Records from a data collection:

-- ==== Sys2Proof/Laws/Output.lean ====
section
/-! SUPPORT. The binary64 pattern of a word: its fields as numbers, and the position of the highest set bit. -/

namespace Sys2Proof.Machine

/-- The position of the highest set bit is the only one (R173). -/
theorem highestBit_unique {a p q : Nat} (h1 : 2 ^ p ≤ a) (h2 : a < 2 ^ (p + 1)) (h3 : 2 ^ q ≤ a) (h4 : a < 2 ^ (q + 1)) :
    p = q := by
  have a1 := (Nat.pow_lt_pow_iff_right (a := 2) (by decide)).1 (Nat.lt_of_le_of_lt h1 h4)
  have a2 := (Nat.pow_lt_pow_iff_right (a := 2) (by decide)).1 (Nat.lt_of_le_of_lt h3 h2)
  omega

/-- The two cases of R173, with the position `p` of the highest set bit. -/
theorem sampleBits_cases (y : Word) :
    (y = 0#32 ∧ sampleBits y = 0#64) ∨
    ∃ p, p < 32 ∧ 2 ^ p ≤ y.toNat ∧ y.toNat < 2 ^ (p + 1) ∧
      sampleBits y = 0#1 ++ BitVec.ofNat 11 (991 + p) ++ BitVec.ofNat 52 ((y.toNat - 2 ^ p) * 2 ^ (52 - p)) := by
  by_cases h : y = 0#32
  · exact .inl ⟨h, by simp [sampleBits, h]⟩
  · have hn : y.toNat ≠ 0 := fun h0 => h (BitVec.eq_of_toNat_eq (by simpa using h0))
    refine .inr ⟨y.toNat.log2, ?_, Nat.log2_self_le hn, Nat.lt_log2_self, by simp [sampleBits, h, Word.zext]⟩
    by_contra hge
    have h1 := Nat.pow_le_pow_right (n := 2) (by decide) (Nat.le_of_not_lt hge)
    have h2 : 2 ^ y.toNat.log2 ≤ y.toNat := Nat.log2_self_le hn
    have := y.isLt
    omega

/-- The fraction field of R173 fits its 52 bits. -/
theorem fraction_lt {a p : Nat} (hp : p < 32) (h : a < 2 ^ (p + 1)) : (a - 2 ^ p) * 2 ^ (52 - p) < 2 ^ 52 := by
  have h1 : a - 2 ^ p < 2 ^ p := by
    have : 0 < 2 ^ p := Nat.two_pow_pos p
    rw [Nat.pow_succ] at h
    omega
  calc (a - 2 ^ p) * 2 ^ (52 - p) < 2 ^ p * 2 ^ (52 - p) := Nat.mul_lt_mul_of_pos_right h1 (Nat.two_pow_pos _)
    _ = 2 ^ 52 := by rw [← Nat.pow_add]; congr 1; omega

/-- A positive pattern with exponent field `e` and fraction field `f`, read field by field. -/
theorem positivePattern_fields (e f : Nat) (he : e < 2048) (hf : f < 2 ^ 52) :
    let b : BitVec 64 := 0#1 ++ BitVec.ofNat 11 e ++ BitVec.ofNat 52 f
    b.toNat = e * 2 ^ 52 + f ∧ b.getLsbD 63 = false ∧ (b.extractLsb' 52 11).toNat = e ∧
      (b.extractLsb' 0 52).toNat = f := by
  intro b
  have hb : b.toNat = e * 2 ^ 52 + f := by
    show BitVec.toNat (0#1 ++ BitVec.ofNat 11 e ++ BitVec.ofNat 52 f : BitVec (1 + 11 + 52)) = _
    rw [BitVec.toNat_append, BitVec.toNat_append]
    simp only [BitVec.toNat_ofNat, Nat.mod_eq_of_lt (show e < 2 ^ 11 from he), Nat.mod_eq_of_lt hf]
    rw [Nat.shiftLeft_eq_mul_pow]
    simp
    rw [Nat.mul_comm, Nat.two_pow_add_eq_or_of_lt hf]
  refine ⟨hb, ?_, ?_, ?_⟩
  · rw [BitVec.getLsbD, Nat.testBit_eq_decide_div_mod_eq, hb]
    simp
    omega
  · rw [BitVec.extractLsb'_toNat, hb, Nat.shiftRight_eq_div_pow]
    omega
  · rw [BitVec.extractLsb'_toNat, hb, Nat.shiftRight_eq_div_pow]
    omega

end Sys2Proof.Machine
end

What to produce - Every line above that holds the word "refine" needs to be copied.

Response area -
    refine .inr ⟨y.toNat.log2, ?_, Nat.log2_self_le hn, Nat.lt_log2_self, by simp [sampleBits, h, Word.zext]⟩
  refine ⟨hb, ?_, ?_, ?_⟩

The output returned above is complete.